DATA FOR THIS EXERCISE below:

/-- An element word at the current position: the checks of R330 and R404 on the element, and its state. -/
def CfgAcc.touch (a : CfgAcc) (s : State) (secure : Bool) (e : EAddr) : CfgAcc :=
  let a := if reservedElem (eaddrElem e) then a.fail e 0x10 else a
  let a := if !a.mask.getLsbD (eaddrCore e).toNat || s.badElement e then a.fail e 0x13 else a
  let a := if s.elemSecure e != secure then a.fail e 0x12 else a
  a.setElem e { a.elem e with last := a.pos }

/-- The count of a code block, if it is one (R328). -/
def blockCount (w : W32) : Nat := if w.toNat ≤ 4096 then w.toNat else 0

/-- Read a stream's words. `b` is its first `BEGIN`: region, world, VF. -/
def cfgRead (s : State) (b : RegionId × Bool × VfId) : Nat → List W32 → CfgAcc → CfgAcc
  | 0, _, a => a
  | _ + 1, [], a => a
  | k + 1, w :: ws, a =>
    let e := cwElem a.die w
    match cwKind w, ws with
    | 3, _ =>
      if cwDirty w then cfgRead s b k ws { a.fail (dieSched a.die) 0x10 with pos := a.pos + 1 }
      else
        match cwField w, ws with
        | 0, v :: ws =>
          let x := BeginW.of v
          let a := if x.dirty || cwRegion w != b.1 || x.secure != b.2.1 || x.vf != b.2.2 then a.fail (dieSched x.die) 0x10 else a
          cfgRead s b k ws { a with pos := a.pos + 2, die := x.die, mask := x.mask }
        | 0, [] => a.fail (dieSched a.die) 0x10
        | 1, _ => a
        | 2, _ => a
        | _, _ => cfgRead s b k ws { a.fail (dieSched a.die) 0x10 with pos := a.pos + 1 }
    | 0, _ =>
      let a := a.touch s b.2.1 e
      let a := if fieldOk (cwField w) false (cwValue w) then a.setElem e ((a.elem e).put (cwField w) (cwValue w) a.pos) else a.fail e 0x10
      cfgRead s b k ws { a with pos := a.pos + 1 }
    | 1, v :: ws =>
      let a := a.touch s b.2.1 e
      let a := if cwValue w == 0 && fieldOk (cwField w) true v then a.setElem e ((a.elem e).put (cwField w) v a.pos) else a.fail e 0x10
      cfgRead s b k ws { a with pos := a.pos + 2 }
    | 2, n :: ws =>
      let a := a.touch s b.2.1 e
      let m := blockCount n
      let a := if cwField w != 0 || cwValue w != 0 || m = 0 || ws.length < m then a.fail e 0x10
        else a.setElem e ((a.elem e).code (ws.take m) (a.pos + 2))
      cfgRead s b k (ws.drop m) { a with pos := a.pos + 2 + m }
    | _, _ => (a.touch s b.2.1 e).fail e 0x10

/-! ### Checks on the whole (R330) -/

/-- Words of an element's instruction store (R37). -/
def storeSize (k : BitVec 8) : Nat := if k < 0x40 then 4096 else if k == 0x40 || k == 0x5C then 1024 else 0
/-- Slots of an element's frame memory (R87). -/
def frameSize (k : BitVec 8) : Nat := if k < 0x40 then 8192 else 1024

/-- Nodes that are declared. -/
def Elem.live (x : Elem) : List (BitVec 4 × NodeCfg) := (x.nodes.filter fun p => p.2.kind != 0).map fun p => (BitVec.ofNat 4 p.1, p.2)

/-- How many fields a well-formed tag form has: fields from 0 on, the last one alone marked. -/
def formFields (f : List (Nat × Bool)) : Nat :=
  if f.isEmpty || f.any (fun p => p.1 == 0) || !(f.getLast?.elim false fun p => p.2) || f.dropLast.any (fun p => p.2) then 0 else f.length

/-- An element as it will run: nodes without a depth have them all (R105). -/
def Elem.finished (x : Elem) : Elem :=
  let nf := formFields x.tagform
  { x with
    nodes := x.nodes.map fun p => (p.1, if p.2.depth == 0 then { p.2 with depth := BitVec.ofNat 5 nf } else p.2)
    switched := true }

def NodeCfg.frameSlots (n : NodeCfg) (act : BitVec 6) : Nat :=
  if n.kind == 4 then 0 else n.z * (n.infl.toNat + 1) * (act.toNat + 1)

/-- Frame slots of an element's nodes. -/
def Elem.frameUse (x : Elem) : Nat := (x.live.map fun p => p.2.frameSlots x.actLimit).foldl (· + ·) 0

/-- The other regions that hold the element: not one whose full save has released its cores (R380). -/
def State.sharing (s : State) (g : RegionId) (e : EAddr) : List Elem :=
  s.elems.filterMap fun p =>
    if p.1 % 2 ^ 15 == e.toNat && p.1 / 2 ^ 15 != g.toNat && !s.savedAway (p.1 / 2 ^ 15) then some p.2 else none

/-- Causes of one node's declaration. -/
def nodeBad (x : Elem) (e : EAddr) (n : NodeCfg) : List Nat :=
  let pe := eaddrElem e < 0x40
  let nf := formFields x.tagform
  let ps := n.portList.map fun q => q.2
  need (pe == (n.kind != 5)) 0x10 ++
  need (nf != 0 && decide (n.depth.toNat ≤ nf)) 0x14 ++
  need (ps.all fun p => decide (p.slot.toNat + (if p.isRun then 16 else if p.streamed then p.rate.toNat + 1 else 1) ≤ n.z)) 0x10 ++
  need (ps.all (fun p => p.streamed) || ps.all fun p => !p.streamed) 0x10 ++
  need (ps.all fun p => !(p.streamed && p.isRun) || p.rate == 0) 0x10 ++
  need (n.kind == 3 || ps.all fun p => !p.ordered) 0x10 ++
  need (n.kind != 3 || (match ps with | [p] => p.ordered && !p.streamed && !p.isRun | _ => false)) 0x10 ++
  need (n.kind != 2 || decide (n.lbField.toNat < n.depth.toNat)) 0x10 ++
  need (n.kind == 4 || decide (n.base.toNat + n.frameSlots x.actLimit ≤ frameSize (eaddrElem e))) 0x11

/-- Causes of one arc (R9, R330, R404). -/
def arcBad (s : State) (cores : BitVec 128) (a : ArcCfg) : List Nat :=
  if !a.valid then []
  else if 0x48 ≤ (eaddrElem a.dest).toNat && (eaddrElem a.dest).toNat ≤ 0x4F then [0x10]
  else need (isNodeElem (eaddrElem a.dest) && cores.getLsbD (a.dest.toNat / 256) && !s.badElement a.dest) 0x13

/-- A tag form, limit and arithmetic word, which every element with a node repeats (R330). -/
def Elem.graph (x : Elem) : List (Nat × Bool) × BitVec 6 × BitVec 5 := (x.tagform, x.actLimit, x.arith)

/-- Failing words of one element's declarations, handlers apart. -/
def elemBad (s : State) (g : RegionId) (cores : BitVec 128) (ref : List (Nat × Bool) × BitVec 6 × BitVec 5)
    (p : EAddr × CfgElem) : List CfgFail :=
  let e := p.1
  let x := p.2.x
  let k := eaddrElem e
  let at_ (pos cause : Nat) : CfgFail := { pos, elem := e, word := pos, cause }
  let code := (p.2.cpos.find? fun q => decide (storeSize k ≤ q.1)).elim ([] : List CfgFail) fun q => [at_ q.2 0x11]
  if x.live.isEmpty then code
  else
    let others := s.sharing g e
    let commits (y : Elem) : Nat := (y.live.filter fun q => q.2.kind == 3).length
    let count := others.foldl (fun n y => n + y.live.length) x.live.length
    code ++
    ((need (((x.tagform.map fun f => f.1).foldl (· + ·) 0) ≤ 64) 0x10 ++ need (x.graph == ref) 0x10 ++
      need (isNodeElem k) 0x10 ++
      need (if k < 0x40 then decide (count ≤ 16) else decide (x.live.length ≤ 1)) 0x10 ++
      need (others.foldl (fun n y => n + commits y) (commits x) ≤ 1) 0x10 ++
      need (others.foldl (fun n y => n + y.frameUse) x.frameUse ≤ frameSize k) 0x11).map fun c => at_ p.2.first c) ++
    x.live.flatMap fun q =>
      let first := mget p.2.npos q.1.toNat p.2.first
      ((nodeBad x e q.2).map fun c => at_ first c) ++
        ([0, 1, 2, 3] : List (BitVec 2)).flatMap fun k =>
          (arcBad s cores (q.2.arc k)).map fun c => at_ (mget p.2.apos (4 * q.1.toNat + k.toNat) first) c

/-- Entry words of a node: its own, and those of its alone ports. -/
def NodeCfg.entries (n : NodeCfg) : List Nat := n.entry.toNat :: ((alonePorts n).map fun q => q.2.entry.toNat)

/-- Causes of an instruction in its node (R98, R101, ...). -/
def decodedCauses (s : State) (g : RegionId) (e : EAddr) (nd : BitVec 4) : Decoded → List Nat
  | .core i => s.nodeCauses g e nd i
  | _ => []

/-- Failing words of an element's handlers. `s` holds the region's elements already. DESIGN CHOICE: a reachable word that no code block wrote has
no place in the stream, by which R53 orders; it counts at its node's first position (notes/assumptions/70.md). -/
def codeBad (s : State) (g : RegionId) (p : EAddr × CfgElem) : List CfgFail :=
  let e := p.1
  let k := eaddrElem e
  if storeSize k = 0 then []
  else
    let ctx : CodeCtx := { x := p.2.x, where_ := whereOf e, size := storeSize k, blocks := p.2.blocks }
    p.2.x.live.flatMap fun q =>
      if q.2.kind == 4 then []
      else (q.2.entries.flatMap (ctx.failures (decodedCauses s g e q.1))).map fun f =>
        { pos := mget p.2.cpos f.1 (mget p.2.npos q.1.toNat p.2.first), elem := e, word := f.1, cause := f.2 }

/-- The failing word that the record names: first in the stream, then the lowest cause. -/
def firstFail : List CfgFail → Option CfgFail
  | [] => none
  | f :: fs =>
    match firstFail fs with
    | none => some f
    | some q => if q.pos < f.pos || (q.pos = f.pos && q.cause < f.cause) then some q else some f

/-- The elements of a stream, and its failing words. -/
structure CfgResult where
  elems : List (EAddr × CfgElem)
  fail : Option CfgFail
deriving Repr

End of DATA FOR THIS EXERCISE.

# HOW TO COMPLETE THIS TASK:
Give only the lines from the one holding "alone marked. -/" through the one holding "def formFields (f", each restated exactly as it appears above.

# ANSWER TO THIS PROBLEM:
/-- How many fields a well-formed tag form has: fields from 0 on, the last one alone marked. -/
def formFields (f : List (Nat × Bool)) : Nat :=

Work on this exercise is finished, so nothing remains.